Work instruction: Please copy the listing below in its entirety, without alteration.
[Dataset records Boundary: Start]
-- ==== Sys2Proof/Machine/Sparse.lean ====
section
/-! DEFINITION. Sparse tables: look a key up, write a key, remove a key; and the memory form in which no entry equals
what an unlisted key reads as. -/

namespace Sys2Proof

/-- The entry of key `k`, if one is listed. -/
def smFind {β : Type} : SMap β → Nat → Option β
  | [], _ => none
  | (a, v) :: m, k => if k = a then some v else smFind m k

/-- The entry of key `k`, or `d`. -/
def smGet {β : Type} (m : SMap β) (k : Nat) (d : β) : β := (smFind m k).getD d

/-- List `v` under `k`, in order, in place of what was there. -/
def smSet {β : Type} : SMap β → Nat → β → SMap β
  | [], k, v => [(k, v)]
  | (a, w) :: m, k, v =>
    if k < a then (k, v) :: (a, w) :: m
    else if k = a then (k, v) :: m
    else (a, w) :: smSet m k v

/-- Unlist `k`, wherever it is listed. -/
def smDel {β : Type} : SMap β → Nat → SMap β
  | [], _ => []
  | (a, w) :: m, k => if k = a then smDel m k else (a, w) :: smDel m k

/-- Write `v` under `k` where an unlisted key reads as `d`: writing `d` unlists the key. -/
def smPut {β : Type} [DecidableEq β] (d : β) (m : SMap β) (k : Nat) (v : β) : SMap β :=
  if v = d then smDel m k else smSet m k v

/-- Keys strictly rising above `lo`, so that equal tables are equal lists. -/
def smSorted {β : Type} : Option Nat → SMap β → Bool
  | _, [] => true
  | lo, (a, _) :: m => (match lo with | none => true | some b => decide (b < a)) && smSorted (some a) m

/-- Unlist every key for which `p` holds. -/
def smDrop {β : Type} (p : Nat → Bool) (m : SMap β) : SMap β := m.filter fun e => !p e.1

/-- `f` on every entry. -/
def smMap {β γ : Type} (f : Nat → β → γ) (m : SMap β) : SMap γ := m.map fun e => (e.1, f e.1 e.2)

/-- The keys whose entry meets `p`, lowest first. -/
def smKeys {β : Type} (p : Nat → β → Bool) (m : SMap β) : List Nat := (m.filter fun e => p e.1 e.2).map (·.1)

end Sys2Proof
end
[Dataset records Boundary: End]
Task result:
-- ==== Sys2Proof/Machine/Sparse.lean ====
section
/-! DEFINITION. Sparse tables: look a key up, write a key, remove a key; and the memory form in which no entry equals
what an unlisted key reads as. -/

namespace Sys2Proof

/-- The entry of key `k`, if one is listed. -/
def smFind {β : Type} : SMap β → Nat → Option β
  | [], _ => none
  | (a, v) :: m, k => if k = a then some v else smFind m k

/-- The entry of key `k`, or `d`. -/
def smGet {β : Type} (m : SMap β) (k : Nat) (d : β) : β := (smFind m k).getD d

/-- List `v` under `k`, in order, in place of what was there. -/
def smSet {β : Type} : SMap β → Nat → β → SMap β
  | [], k, v => [(k, v)]
  | (a, w) :: m, k, v =>
    if k < a then (k, v) :: (a, w) :: m
    else if k = a then (k, v) :: m
    else (a, w) :: smSet m k v

/-- Unlist `k`, wherever it is listed. -/
def smDel {β : Type} : SMap β → Nat → SMap β
  | [], _ => []
  | (a, w) :: m, k => if k = a then smDel m k else (a, w) :: smDel m k

/-- Write `v` under `k` where an unlisted key reads as `d`: writing `d` unlists the key. -/
def smPut {β : Type} [DecidableEq β] (d : β) (m : SMap β) (k : Nat) (v : β) : SMap β :=
  if v = d then smDel m k else smSet m k v

/-- Keys strictly rising above `lo`, so that equal tables are equal lists. -/
def smSorted {β : Type} : Option Nat → SMap β → Bool
  | _, [] => true
  | lo, (a, _) :: m => (match lo with | none => true | some b => decide (b < a)) && smSorted (some a) m

/-- Unlist every key for which `p` holds. -/
def smDrop {β : Type} (p : Nat → Bool) (m : SMap β) : SMap β := m.filter fun e => !p e.1

/-- `f` on every entry. -/
def smMap {β γ : Type} (f : Nat → β → γ) (m : SMap β) : SMap γ := m.map fun e => (e.1, f e.1 e.2)

/-- The keys whose entry meets `p`, lowest first. -/
def smKeys {β : Type} (p : Nat → β → Bool) (m : SMap β) : List Nat := (m.filter fun e => p e.1 e.2).map (·.1)

end Sys2Proof
end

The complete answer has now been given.